→ **Records provided**

-- ==== Sys2Proof/Tests/Slice0.lean ====
section
/-! SUPPORT. Tests of the model, each expected value from the spec's encodings and vectors (spec/95_test_vectors.md
Parts 1 to 3, and the corner cases of each command's rule), and a named witness for the hypotheses of each obligation
that has any. -/

namespace Sys2Proof.Tests

open Sys2Proof.Machine Sys2Proof.Claims

/-! ### Helpers -/

/-- The state of an answer; the reset state when there is none. -/
def after (a : Answer) : State :=
  match a with
  | .next t => t
  | _ => State.reset

/-- The block an instruction leaves; none if it does not complete. -/
def blockAfter (i : Instr) (b : Block) : Option Block :=
  match exec i { State.reset with block := b } with
  | .next t => some t.block
  | _ => none

/-- The outputs of an encode. -/
def encoded (i : Instr) (operand : Word) : Option (Word × BitVec 16 × BitVec 4) :=
  (blockAfter i { Block.reset with operand := operand }).map fun b => (b.outLo, b.outHi, b.count)

/-- The outputs of a decode. -/
def decoded (i : Instr) (inLo inHi inAvail : Word) : Option (BitVec 4 × Word) :=
  (blockAfter i { Block.reset with inLo := inLo, inHi := inHi, inAvail := inAvail }).map fun b => (b.count, b.result)

/-- The output of a zigzag command. -/
def mapped (i : Instr) (operand : Word) : Option Word :=
  (blockAfter i { Block.reset with operand := operand }).map Block.result

/-- A block with a different value in every register. -/
def mixed : Block where
  cmd := 0x14
  ill := true
  operand := 0x12345
  inLo := 0x8001807F02AC
  inHi := 0xABCD0000000001FF
  inAvail := 6
  outLo := 0x2AC
  outHi := 0
  count := 2
  result := 0x7F

/-- The reset state with inputs presented. -/
def presented (pending : List PortEvent) : State := { State.reset with pending := pending }

/-- The mixed block with inputs presented. -/
def mixedPresented (pending : List PortEvent) : State := ⟨mixed, pending, none⟩

/-! ### WellFormed refuses ill-formed terms -/

theorem test_rd_misaligned_ill_formed : ¬ (Instr.rd 0x41).WellFormed ∧ ¬ (Instr.rd 0x7C).WellFormed := by decide

theorem test_wr_misaligned_ill_formed : ¬ (Instr.wr 0x12 5).WellFormed ∧ ¬ (Instr.wr 0x04 5).WellFormed := by decide

theorem test_aligned_well_formed : (Instr.rd 0x78).WellFormed ∧ (Instr.wr 0x00 0x14).WellFormed := by decide

/-! ### Decoding: the words of R81 to R85 and R92, bit by bit -/

theorem test_decode_venc_u : decode (.cmd 0b00010001) = .ok .vencU16 ∧ decode (.cmd 0b00010010) = .ok .vencU32 ∧
    decode (.cmd 0b00010011) = .ok .vencU64 := by decide

theorem test_decode_vdec_u : decode (.cmd 0b00100001) = .ok .vdecU16 ∧ decode (.cmd 0b00100010) = .ok .vdecU32 ∧
    decode (.cmd 0b00100011) = .ok .vdecU64 := by decide

theorem test_decode_venc_s : decode (.cmd 0b00110001) = .ok .vencS16 ∧ decode (.cmd 0b00110010) = .ok .vencS32 ∧
    decode (.cmd 0b00110011) = .ok .vencS64 := by decide

theorem test_decode_vdec_s : decode (.cmd 0b01000001) = .ok .vdecS16 ∧ decode (.cmd 0b01000010) = .ok .vdecS32 ∧
    decode (.cmd 0b01000011) = .ok .vdecS64 := by decide
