-- ==== Sys2Proof/Word.lean ====
section
/-! DEFINITION. The word types of the gate: bytes on the wire, 16-bit fields, 32-bit counters and
station addresses (spec/00_scope.md "Conventions", spec/12_frame_and_record_formats.md). -/

namespace Sys2Proof

/-- One byte of a frame (spec/12, Table 12-1). -/
abbrev Byte := BitVec 8

/-- A 16-bit field: stream tag, cycle tag, request code, request tag, sequence number, detail code. -/
abbrev Half := BitVec 16

/-- A 32-bit value: event and frame counters, the cycle count, the owner's token; all wrap modulo 2^32
(spec/00 "Counters and wrap"). -/
abbrev Word := BitVec 32

/-- An Ethernet address of six bytes, the first byte sent in the top eight bits. -/
abbrev StationAddr := BitVec 48

end Sys2Proof
end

→ **Activity**
Among the records above, extract exactly the lines from the line with "and vectors (spec/95_test_vectors.md" to the line with "a decode. -/", both lines included, and leave out the rest.

→ **Result**
/-! SUPPORT. Tests of the model, each expected value from the spec's encodings and vectors (spec/95_test_vectors.md
Parts 1 to 3, and the corner cases of each command's rule), and a named witness for the hypotheses of each obligation
that has any. -/

namespace Sys2Proof.Tests

open Sys2Proof.Machine Sys2Proof.Claims

/-! ### Helpers -/

/-- The state of an answer; the reset state when there is none. -/
def after (a : Answer) : State :=
  match a with
  | .next t => t
  | _ => State.reset

/-- The block an instruction leaves; none if it does not complete. -/
def blockAfter (i : Instr) (b : Block) : Option Block :=
  match exec i { State.reset with block := b } with
  | .next t => some t.block
  | _ => none

/-- The outputs of an encode. -/
def encoded (i : Instr) (operand : Word) : Option (Word × BitVec 16 × BitVec 4) :=
  (blockAfter i { Block.reset with operand := operand }).map fun b => (b.outLo, b.outHi, b.count)

/-- The outputs of a decode. -/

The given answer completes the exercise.